— INFORMATION —
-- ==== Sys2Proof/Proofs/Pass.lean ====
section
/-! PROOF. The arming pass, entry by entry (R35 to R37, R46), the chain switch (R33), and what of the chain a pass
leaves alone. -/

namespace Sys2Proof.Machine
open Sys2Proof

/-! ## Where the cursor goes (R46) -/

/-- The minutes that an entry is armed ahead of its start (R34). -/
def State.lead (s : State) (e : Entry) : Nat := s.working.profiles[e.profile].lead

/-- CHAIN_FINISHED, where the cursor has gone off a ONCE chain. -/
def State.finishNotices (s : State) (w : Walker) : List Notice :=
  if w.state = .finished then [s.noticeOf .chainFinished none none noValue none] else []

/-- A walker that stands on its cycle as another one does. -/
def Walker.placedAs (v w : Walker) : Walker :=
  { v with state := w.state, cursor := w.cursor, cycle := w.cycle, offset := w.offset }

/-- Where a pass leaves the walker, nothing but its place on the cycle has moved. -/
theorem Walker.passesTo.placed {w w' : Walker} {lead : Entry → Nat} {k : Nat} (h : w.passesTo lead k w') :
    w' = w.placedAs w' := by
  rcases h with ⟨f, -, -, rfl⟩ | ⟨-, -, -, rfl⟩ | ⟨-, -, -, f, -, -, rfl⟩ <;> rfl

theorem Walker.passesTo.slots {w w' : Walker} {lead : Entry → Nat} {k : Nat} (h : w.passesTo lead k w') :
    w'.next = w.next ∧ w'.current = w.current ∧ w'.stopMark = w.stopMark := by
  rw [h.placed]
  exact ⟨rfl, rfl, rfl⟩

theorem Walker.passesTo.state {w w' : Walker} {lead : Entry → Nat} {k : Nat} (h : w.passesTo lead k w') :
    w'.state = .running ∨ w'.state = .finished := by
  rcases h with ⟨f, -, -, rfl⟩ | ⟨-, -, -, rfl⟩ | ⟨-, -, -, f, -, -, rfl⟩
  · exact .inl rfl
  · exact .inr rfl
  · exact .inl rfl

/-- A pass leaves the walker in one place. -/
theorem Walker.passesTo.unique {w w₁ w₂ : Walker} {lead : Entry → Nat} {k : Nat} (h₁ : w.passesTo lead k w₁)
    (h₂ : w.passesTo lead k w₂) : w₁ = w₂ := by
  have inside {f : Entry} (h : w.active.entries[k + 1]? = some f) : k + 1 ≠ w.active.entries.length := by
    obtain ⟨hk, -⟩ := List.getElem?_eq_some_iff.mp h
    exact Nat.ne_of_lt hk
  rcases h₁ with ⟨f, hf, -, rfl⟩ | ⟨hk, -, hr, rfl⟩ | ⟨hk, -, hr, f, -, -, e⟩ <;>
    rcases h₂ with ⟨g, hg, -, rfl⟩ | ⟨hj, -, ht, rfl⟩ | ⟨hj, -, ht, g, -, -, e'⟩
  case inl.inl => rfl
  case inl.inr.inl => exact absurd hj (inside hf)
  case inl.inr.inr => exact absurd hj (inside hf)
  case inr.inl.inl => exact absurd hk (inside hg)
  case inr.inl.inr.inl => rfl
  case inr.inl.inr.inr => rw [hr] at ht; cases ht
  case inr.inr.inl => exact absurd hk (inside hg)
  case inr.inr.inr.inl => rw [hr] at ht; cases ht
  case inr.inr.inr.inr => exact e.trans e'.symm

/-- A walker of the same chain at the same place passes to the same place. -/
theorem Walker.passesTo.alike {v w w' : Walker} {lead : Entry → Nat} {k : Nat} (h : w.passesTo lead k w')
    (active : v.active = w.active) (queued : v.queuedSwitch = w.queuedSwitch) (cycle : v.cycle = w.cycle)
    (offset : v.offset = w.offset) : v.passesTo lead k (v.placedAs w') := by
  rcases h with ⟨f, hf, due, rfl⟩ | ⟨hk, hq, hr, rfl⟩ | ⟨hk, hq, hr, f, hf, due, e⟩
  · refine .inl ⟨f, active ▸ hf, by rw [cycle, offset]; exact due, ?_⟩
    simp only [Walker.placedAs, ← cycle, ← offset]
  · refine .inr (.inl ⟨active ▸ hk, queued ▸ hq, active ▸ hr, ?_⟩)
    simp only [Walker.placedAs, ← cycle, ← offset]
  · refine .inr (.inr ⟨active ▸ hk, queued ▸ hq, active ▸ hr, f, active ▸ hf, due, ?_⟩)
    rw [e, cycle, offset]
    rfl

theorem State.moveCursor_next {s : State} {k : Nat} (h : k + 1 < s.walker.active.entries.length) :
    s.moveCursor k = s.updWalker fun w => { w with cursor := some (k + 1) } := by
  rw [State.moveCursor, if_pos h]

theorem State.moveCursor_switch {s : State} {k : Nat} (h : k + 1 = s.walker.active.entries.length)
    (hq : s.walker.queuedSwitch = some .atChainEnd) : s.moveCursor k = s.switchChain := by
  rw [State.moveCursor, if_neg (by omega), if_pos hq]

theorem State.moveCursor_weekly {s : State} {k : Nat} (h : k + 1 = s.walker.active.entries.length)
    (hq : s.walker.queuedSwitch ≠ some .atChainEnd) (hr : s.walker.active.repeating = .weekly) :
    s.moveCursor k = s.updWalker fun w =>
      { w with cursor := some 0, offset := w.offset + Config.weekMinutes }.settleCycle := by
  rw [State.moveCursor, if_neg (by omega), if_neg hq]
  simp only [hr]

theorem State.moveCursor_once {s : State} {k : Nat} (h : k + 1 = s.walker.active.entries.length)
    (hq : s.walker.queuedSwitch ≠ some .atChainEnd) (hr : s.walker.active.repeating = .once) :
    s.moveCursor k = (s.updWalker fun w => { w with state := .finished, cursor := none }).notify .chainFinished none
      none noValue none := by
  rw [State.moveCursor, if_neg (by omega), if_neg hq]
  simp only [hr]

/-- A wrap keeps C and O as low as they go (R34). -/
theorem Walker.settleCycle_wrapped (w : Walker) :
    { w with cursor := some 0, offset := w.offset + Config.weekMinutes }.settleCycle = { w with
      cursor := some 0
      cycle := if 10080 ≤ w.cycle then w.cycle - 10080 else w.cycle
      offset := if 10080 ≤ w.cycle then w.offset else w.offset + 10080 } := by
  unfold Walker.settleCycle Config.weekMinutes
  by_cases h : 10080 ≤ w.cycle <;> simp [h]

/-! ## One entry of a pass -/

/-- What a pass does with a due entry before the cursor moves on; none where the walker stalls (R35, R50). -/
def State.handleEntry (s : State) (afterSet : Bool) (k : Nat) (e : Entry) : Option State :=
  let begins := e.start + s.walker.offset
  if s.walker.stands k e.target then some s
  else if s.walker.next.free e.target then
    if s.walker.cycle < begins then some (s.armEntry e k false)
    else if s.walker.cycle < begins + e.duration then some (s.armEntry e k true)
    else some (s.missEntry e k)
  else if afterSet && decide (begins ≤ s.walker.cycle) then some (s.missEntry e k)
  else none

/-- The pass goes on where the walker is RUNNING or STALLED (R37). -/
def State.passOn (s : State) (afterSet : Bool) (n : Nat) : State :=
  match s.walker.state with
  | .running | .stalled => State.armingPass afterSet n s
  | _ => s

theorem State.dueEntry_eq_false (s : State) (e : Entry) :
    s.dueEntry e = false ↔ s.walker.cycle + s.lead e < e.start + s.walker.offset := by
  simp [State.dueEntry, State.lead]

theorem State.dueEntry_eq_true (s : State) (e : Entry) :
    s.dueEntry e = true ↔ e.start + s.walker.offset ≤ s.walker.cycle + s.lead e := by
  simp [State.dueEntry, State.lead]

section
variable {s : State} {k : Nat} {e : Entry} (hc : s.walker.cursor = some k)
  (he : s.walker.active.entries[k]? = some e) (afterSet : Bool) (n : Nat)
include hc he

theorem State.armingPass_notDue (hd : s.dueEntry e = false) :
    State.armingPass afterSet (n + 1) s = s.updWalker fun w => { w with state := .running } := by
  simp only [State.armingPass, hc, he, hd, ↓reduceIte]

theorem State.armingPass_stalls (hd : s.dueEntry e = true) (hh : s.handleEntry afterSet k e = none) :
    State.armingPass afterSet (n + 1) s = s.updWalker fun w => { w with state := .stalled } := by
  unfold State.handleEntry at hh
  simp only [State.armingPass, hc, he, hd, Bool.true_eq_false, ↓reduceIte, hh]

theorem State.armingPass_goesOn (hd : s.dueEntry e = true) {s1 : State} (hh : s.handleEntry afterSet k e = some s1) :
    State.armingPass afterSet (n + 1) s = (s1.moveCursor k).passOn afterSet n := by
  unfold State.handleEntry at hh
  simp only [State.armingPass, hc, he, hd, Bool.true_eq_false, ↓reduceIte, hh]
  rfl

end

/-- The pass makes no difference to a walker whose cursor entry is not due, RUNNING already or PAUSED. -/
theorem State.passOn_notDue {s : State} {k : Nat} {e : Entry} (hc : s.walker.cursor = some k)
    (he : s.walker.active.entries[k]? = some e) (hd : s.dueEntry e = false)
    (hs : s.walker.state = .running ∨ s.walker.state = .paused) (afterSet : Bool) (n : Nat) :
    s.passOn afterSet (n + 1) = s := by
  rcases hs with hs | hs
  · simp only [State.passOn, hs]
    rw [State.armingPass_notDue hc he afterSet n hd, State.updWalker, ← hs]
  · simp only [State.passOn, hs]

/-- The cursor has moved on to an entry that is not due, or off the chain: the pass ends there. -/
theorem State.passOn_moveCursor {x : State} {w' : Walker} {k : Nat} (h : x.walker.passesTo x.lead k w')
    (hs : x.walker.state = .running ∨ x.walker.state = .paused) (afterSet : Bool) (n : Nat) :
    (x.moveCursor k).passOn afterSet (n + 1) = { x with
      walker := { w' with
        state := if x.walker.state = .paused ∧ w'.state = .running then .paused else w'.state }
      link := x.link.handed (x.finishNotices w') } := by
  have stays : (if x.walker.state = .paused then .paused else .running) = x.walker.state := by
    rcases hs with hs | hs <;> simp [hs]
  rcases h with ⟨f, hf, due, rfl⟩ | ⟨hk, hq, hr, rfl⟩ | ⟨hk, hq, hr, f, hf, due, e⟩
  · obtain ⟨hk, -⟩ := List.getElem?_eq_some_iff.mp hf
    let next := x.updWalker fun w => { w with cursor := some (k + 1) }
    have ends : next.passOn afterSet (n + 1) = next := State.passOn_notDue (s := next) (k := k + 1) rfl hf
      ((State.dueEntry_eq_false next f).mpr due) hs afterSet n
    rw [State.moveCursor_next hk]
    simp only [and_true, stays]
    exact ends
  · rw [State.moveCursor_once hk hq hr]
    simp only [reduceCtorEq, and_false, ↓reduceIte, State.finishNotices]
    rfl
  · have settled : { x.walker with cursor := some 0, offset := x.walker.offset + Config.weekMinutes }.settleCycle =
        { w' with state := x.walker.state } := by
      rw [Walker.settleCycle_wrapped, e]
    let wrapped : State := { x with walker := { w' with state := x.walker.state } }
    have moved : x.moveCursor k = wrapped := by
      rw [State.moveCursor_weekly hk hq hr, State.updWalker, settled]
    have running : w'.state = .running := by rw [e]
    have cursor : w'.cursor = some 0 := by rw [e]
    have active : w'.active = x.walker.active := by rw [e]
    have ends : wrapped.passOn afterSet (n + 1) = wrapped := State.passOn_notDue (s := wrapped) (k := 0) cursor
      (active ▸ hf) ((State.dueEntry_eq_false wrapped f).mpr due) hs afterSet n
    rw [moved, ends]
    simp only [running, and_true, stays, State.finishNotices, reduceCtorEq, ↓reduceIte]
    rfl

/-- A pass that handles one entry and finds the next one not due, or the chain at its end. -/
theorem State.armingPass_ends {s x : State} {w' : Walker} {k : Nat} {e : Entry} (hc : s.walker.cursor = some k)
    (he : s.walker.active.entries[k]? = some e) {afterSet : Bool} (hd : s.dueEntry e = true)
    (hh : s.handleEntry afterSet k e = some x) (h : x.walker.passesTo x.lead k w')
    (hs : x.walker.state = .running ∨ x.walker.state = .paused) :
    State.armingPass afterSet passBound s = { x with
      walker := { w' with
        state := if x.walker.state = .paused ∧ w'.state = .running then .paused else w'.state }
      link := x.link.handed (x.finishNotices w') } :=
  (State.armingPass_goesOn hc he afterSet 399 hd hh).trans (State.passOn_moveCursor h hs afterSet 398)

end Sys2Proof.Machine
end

--

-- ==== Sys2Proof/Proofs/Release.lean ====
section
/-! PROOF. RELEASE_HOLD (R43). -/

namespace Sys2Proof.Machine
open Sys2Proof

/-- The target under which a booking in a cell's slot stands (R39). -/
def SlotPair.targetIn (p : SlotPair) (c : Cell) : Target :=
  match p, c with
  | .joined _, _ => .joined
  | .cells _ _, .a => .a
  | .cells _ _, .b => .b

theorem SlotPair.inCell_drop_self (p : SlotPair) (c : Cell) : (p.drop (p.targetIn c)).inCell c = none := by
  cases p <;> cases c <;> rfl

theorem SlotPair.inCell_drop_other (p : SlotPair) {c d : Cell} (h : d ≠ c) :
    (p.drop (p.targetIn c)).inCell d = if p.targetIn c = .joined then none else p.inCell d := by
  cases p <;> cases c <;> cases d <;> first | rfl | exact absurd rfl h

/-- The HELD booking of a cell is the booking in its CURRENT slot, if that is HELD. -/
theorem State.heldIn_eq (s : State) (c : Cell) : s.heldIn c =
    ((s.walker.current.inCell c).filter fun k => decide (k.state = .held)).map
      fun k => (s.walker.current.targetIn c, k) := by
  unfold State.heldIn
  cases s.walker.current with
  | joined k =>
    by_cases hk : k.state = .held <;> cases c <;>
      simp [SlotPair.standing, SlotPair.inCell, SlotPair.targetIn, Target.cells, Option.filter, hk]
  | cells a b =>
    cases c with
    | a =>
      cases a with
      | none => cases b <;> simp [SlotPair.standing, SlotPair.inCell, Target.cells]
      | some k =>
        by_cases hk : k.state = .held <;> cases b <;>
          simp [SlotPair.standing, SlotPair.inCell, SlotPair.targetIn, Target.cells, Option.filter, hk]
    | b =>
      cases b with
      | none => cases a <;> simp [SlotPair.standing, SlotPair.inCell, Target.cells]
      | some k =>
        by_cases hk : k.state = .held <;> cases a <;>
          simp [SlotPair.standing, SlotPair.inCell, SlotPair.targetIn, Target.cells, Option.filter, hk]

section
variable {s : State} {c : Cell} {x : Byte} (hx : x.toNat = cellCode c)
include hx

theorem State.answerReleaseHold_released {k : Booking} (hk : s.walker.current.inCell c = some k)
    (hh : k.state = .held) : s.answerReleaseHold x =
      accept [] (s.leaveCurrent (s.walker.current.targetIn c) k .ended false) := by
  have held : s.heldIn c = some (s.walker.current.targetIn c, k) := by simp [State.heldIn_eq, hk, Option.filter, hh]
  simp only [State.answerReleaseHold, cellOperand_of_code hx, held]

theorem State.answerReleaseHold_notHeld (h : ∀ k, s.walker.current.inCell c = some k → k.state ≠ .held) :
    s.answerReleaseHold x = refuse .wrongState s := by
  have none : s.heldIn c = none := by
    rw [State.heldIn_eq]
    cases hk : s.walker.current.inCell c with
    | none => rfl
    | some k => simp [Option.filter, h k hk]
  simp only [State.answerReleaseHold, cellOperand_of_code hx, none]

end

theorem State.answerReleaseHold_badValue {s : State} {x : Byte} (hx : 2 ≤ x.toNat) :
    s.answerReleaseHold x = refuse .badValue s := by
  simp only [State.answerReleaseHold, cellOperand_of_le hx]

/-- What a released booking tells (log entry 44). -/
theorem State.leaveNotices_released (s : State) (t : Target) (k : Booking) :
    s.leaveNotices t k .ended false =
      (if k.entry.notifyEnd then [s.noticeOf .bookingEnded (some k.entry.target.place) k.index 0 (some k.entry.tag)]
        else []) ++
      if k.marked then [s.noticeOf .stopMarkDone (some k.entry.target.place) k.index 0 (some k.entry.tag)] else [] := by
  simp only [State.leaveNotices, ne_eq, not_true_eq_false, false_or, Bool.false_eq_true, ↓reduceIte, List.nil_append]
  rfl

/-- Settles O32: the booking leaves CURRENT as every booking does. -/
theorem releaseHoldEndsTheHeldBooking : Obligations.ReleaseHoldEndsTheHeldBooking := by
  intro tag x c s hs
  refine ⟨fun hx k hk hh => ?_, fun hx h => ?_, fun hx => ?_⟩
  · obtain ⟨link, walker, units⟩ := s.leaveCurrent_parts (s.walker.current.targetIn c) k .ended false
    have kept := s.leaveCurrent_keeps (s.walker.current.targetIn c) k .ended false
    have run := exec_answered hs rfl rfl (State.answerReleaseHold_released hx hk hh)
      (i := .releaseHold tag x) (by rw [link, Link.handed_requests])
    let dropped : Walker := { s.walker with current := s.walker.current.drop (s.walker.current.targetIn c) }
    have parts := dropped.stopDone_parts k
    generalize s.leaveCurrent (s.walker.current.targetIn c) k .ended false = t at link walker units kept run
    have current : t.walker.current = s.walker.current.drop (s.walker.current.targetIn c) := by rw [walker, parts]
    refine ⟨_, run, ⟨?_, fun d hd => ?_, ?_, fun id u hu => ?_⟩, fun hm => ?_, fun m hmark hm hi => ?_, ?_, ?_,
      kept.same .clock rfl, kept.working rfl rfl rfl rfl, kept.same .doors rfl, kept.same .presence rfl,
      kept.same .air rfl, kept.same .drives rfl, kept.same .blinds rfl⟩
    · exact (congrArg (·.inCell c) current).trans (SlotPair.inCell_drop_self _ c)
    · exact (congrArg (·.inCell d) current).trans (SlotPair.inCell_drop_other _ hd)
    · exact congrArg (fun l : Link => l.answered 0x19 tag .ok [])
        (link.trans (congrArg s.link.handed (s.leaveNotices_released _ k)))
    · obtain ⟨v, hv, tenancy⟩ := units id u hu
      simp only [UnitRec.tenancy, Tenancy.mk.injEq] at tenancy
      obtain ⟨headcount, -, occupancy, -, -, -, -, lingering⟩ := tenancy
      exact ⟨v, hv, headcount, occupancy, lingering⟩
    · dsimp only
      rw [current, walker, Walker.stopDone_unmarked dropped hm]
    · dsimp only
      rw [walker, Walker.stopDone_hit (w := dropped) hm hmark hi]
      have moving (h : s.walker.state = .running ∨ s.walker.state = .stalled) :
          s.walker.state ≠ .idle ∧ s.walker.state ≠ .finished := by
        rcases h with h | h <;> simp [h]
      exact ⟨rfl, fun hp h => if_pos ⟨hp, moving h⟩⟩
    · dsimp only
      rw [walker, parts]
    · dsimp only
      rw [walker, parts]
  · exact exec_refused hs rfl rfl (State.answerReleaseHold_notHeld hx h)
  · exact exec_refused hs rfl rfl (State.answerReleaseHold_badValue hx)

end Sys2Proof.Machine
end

— HOW TO COMPLETE THIS TASK —
Print, without alteration, only the lines above between the one holding "booking does. -/" and the one holding "(i := .releaseHold", inclusive.

— WRITTEN ANSWER —
/-- Settles O32: the booking leaves CURRENT as every booking does. -/
theorem releaseHoldEndsTheHeldBooking : Obligations.ReleaseHoldEndsTheHeldBooking := by
  intro tag x c s hs
  refine ⟨fun hx k hk hh => ?_, fun hx h => ?_, fun hx => ?_⟩
  · obtain ⟨link, walker, units⟩ := s.leaveCurrent_parts (s.walker.current.targetIn c) k .ended false
    have kept := s.leaveCurrent_keeps (s.walker.current.targetIn c) k .ended false
    have run := exec_answered hs rfl rfl (State.answerReleaseHold_released hx hk hh)
      (i := .releaseHold tag x) (by rw [link, Link.handed_requests])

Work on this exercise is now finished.